▸ **Task requirements**
Pull out every line below that contains the word "cascade".
________________
/-- The token returns at END_DIP or at the limit. -/
def State.dipReturn (s : State) : State :=
  if !s.cascade then s
  else
    let s1 := s.modPtg fun p => { p with token := false, holder := if s.isMaster then none else p.holder }
    if s.isMaster then s1.msgAll 4 [] else s1.msgTo s.masterPos 7 [s.pos]

/-- DIP_TOKEN_REQUEST (R544): this member asks the master that it can reach, or the master is asked by a member. -/
def execDipTokenRequest (pos : Fin 4) (s : State) : Ans :=
  if !s.cascade then .next s
  else if s.isMaster then
    if pos.val != s.pos && s.present pos.val && s.ptg.holder.isNone then
      .next ((s.modPtg fun p => { p with holder := some pos.val }).msgTo pos.val 6 [])
    else .next s
  else if pos.val = s.pos && s.present s.masterPos then .next (s.msgTo s.masterPos 5 [s.pos])
  else .next s

/-- DIP_TOKEN_GRANT (R544). -/
def execDipTokenGrant (s : State) : Ans :=
  if s.cascade && !s.isMaster then .next (s.modPtg fun p => { p with token := true }) else .next s

/-- DIP_TOKEN_RETURN (R544). -/
def execDipTokenReturn (pos : Fin 4) (s : State) : Ans :=
  if s.isMaster && s.ptg.holder == some pos.val then .next (s.modPtg fun p => { p with holder := none }) else .next s

/-- DIP_ANNOUNCE (R544): no heartbeat is lost until the END message or 1 ms after the limit. -/
def execDipAnnounce (limitMs : Nat) (s : State) : Ans :=
  if s.isMaster then .next s
  else .next (s.modPtg fun p => { p with masterDip := true, dipUntil := s.elapsed + (limitMs + 1) * 1000000 })

/-- END_MESSAGE (R544). -/
def execEndMessage (s : State) : Ans :=
  if s.ptg.masterDip then .next (s.modPtg fun p => { p with masterDip := false, pulseAt := some s.elapsed }) else .next s

/-! ### Links (R535, R540, R541) -/

def noLink : PtgLink := { tx := 0, rx := 0, retry := [], replays := 0, starvedAt := none }

def State.ptgLink (s : State) (l : Nat) : PtgLink := s.ptg.links.getD l noLink

def State.modLink (s : State) (l : Nat) (f : PtgLink → PtgLink) : State := s.modPtg fun p => { p with links := p.links.modify l f }

def State.linkUp (s : State) (l : Nat) : Bool := s.on F.PTG_LINK_STAT_UP l

/-- Links may train: from step 13 of Table 03-7, or step 3 for a device that boots over Portage (R535). -/
def State.linksMayTrain (s : State) : Bool :=
  s.powered && (decide (13 ≤ s.rd F.CHIP_BOOT_STAT_STEP) || (decide (4 ≤ s.rd F.CHIP_STRAP_MODE) && decide (3 ≤ s.rd F.CHIP_BOOT_STAT_STEP)))

/-- Positions other than this device's. -/
def State.others (s : State) (mask : Nat) : Nat := clearMask 4 mask (2 ^ s.pos)

/-- Streams towards the positions of a mask start over with a whole frame (R552). -/
def State.wholeStreams (s : State) (mask : Nat) : State :=
  s.modPtg fun p => { p with streams := p.streams.map fun e => if bit mask e.1 then (e.1, e.2.1, e.2.2.1, true) else e }

/-- Positions on the side of link `l` of a chain (R534): link 1 leads upward, link 0 downward. -/
def State.behind (s : State) (l : Nat) : Nat :=
  ((List.range 4).map fun q => if (l = 1 ∧ s.pos < q) ∨ (l = 0 ∧ q < s.pos) then 2 ^ q else 0).sum

/-- The partner on link `l` hears which positions it reaches through this device, and which of them await an image. -/
def State.tellReach (s : State) (l booting : Nat) : State :=
  s.when (s.linkUp l) fun s =>
    s.msgTo (s.rd F.PTG_LINK_STAT_PARTNER l) 17 [(s.rd F.PTG_CFG_PRESENT &&& s.behind (1 - l)) ||| 2 ^ s.pos, booting]

/-- Positions of `m` come within reach through link `l`; the master notes those that await an image (R535, R546). -/
def State.reachGain (s : State) (l m booting : Nat) : State :=
  let s1 := s.wr F.PTG_CFG_PRESENT (s.rd F.PTG_CFG_PRESENT ||| m)
  let s2 := if s.isMaster then s1.wr F.PTG_CFG_BOOTING (s.rd F.PTG_CFG_BOOTING ||| (booting &&& m)) else s1
  (s2.wholeStreams m).tellReach (1 - l) booting

/-- A copy ends: status of Table 20-3, event 500 with the writer's cove. -/
def State.copyEnd (s : State) (k status : Nat) (t : WorkTag) : State :=
  let s1 := ((s.wr F.PTG_CPY_STAT_BUSY 0 k).wr F.PTG_CPY_STAT_DONE 1 k).wr F.PTG_CPY_STAT_STATUS status k
  (s1.modPtg fun p => { p with copies := p.copies.set k none }).raiseGen 500 (k + 16 * status) t.cove t.gen t.secure

/-- PORTAGE_LINK_UP (R535): the partners have exchanged identity, position and the positions behind them. -/
def execPortageLinkUp (l : Fin 2) (partner : Fin 4) (_chipId : Word) (reach booting : BitVec 4) (s : State) : Ans :=
  if !s.linksMayTrain || s.linkUp l.val || !s.domainOn (7 + l.val) then .next s
  else
    let m := s.others (reach.toNat ||| 2 ^ partner.val)
    let s1 := (s.wr F.PTG_LINK_STAT_UP 1 l.val).wr F.PTG_LINK_STAT_PARTNER partner.val l.val
    let s2 := s1.modLink l.val fun _ => noLink
    .next ((s2.reachGain l.val m booting.toNat).raise 496 l.val)

/-- A remote access to a position that is lost ends with ERR. -/
def State.raccLost (s : State) (mask : Nat) : State :=
  match s.ptg.racc with
  | some (q, _) => s.when (bit mask q) fun s =>
      ((s.wr F.PTG_RACC_CTRL_BUSY 0).wr F.PTG_RACC_CTRL_ERR 1).modPtg fun p => { p with racc := none }
  | none => s

/-- Copies to a position that is lost end with LINK; one whose source was denied keeps DENIED (R549). -/
def State.copiesLost (s : State) (mask : Nat) : State :=
  s.each (List.range 4) fun s k =>
    match s.ptg.copies.getD k none with
    | some c => s.when (bit mask c.dest) fun s => s.copyEnd k (if c.denied then 2 else 1) c.tag
    | none => s

/-- Positions that are no longer reached: what was under way to them ends (R540, R549, R552). -/
def State.reachLost (s : State) (mask : Nat) : State :=
  let s1 := s.wr F.PTG_CFG_PRESENT (clearMask 4 (s.rd F.PTG_CFG_PRESENT) mask)
  let s2 := s1.wr F.PTG_CFG_BOOTING (clearMask 4 (s.rd F.PTG_CFG_BOOTING) mask)
  let s3 := s2.modPtg fun p =>
    { p with mirrors := p.mirrors.map fun m => m.map fun b => if bit mask b.srcPos then { b with tiles := [] } else b }
  ((s3.raccLost mask).copiesLost mask).wholeStreams mask

/-- A link goes down (R540): what was in flight is lost. -/
def State.linkLost (s : State) (l cause mask : Nat) : State :=
  let s1 := (s.wr F.PTG_LINK_STAT_UP 0 l).modLink l fun _ => noLink
  ((s1.reachLost mask).tellReach (1 - l) 0).raise 497 (l + 4 * cause)

/-- The partner on link `l` reaches the positions of `mask` now. -/
def State.reachTold (s : State) (l mask booting : Nat) : State :=
  let m := s.others mask &&& s.behind l
  (s.reachLost (clearMask 4 (s.rd F.PTG_CFG_PRESENT &&& s.behind l) m)).reachGain l m booting

/-- PORTAGE_LINK_DOWN (R535, R540): cause 0 signal lost, 1 retries exhausted, 2 partner reset; `reach` were behind it. -/
def execPortageLinkDown (l : Fin 2) (cause : Fin 3) (reach : BitVec 4) (s : State) : Ans :=
  if s.linkUp l.val then .next (s.linkLost l.val cause.val reach.toNat) else .next s

/-- PTG_STARVED (R541): idle symbols; event 501 at most once per millisecond. -/
def execPtgStarved (l : Fin 2) (s : State) : Ans :=
  if !s.linkUp l.val then .next s
  else
    let s1 := s.send (.portageIdle l.val)
    if (match (s.ptgLink l.val).starvedAt with | none => true | some t => decide (t + 1000000 ≤ s.elapsed)) then
      .next ((s1.modLink l.val fun k => { k with starvedAt := some s.elapsed }).raise 501 l.val)
    else .next s1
________________
▸ **Solution for this problem**
  if !s.cascade then s
  if !s.cascade then .next s
  if s.cascade && !s.isMaster then .next (s.modPtg fun p => { p with token := true }) else .next s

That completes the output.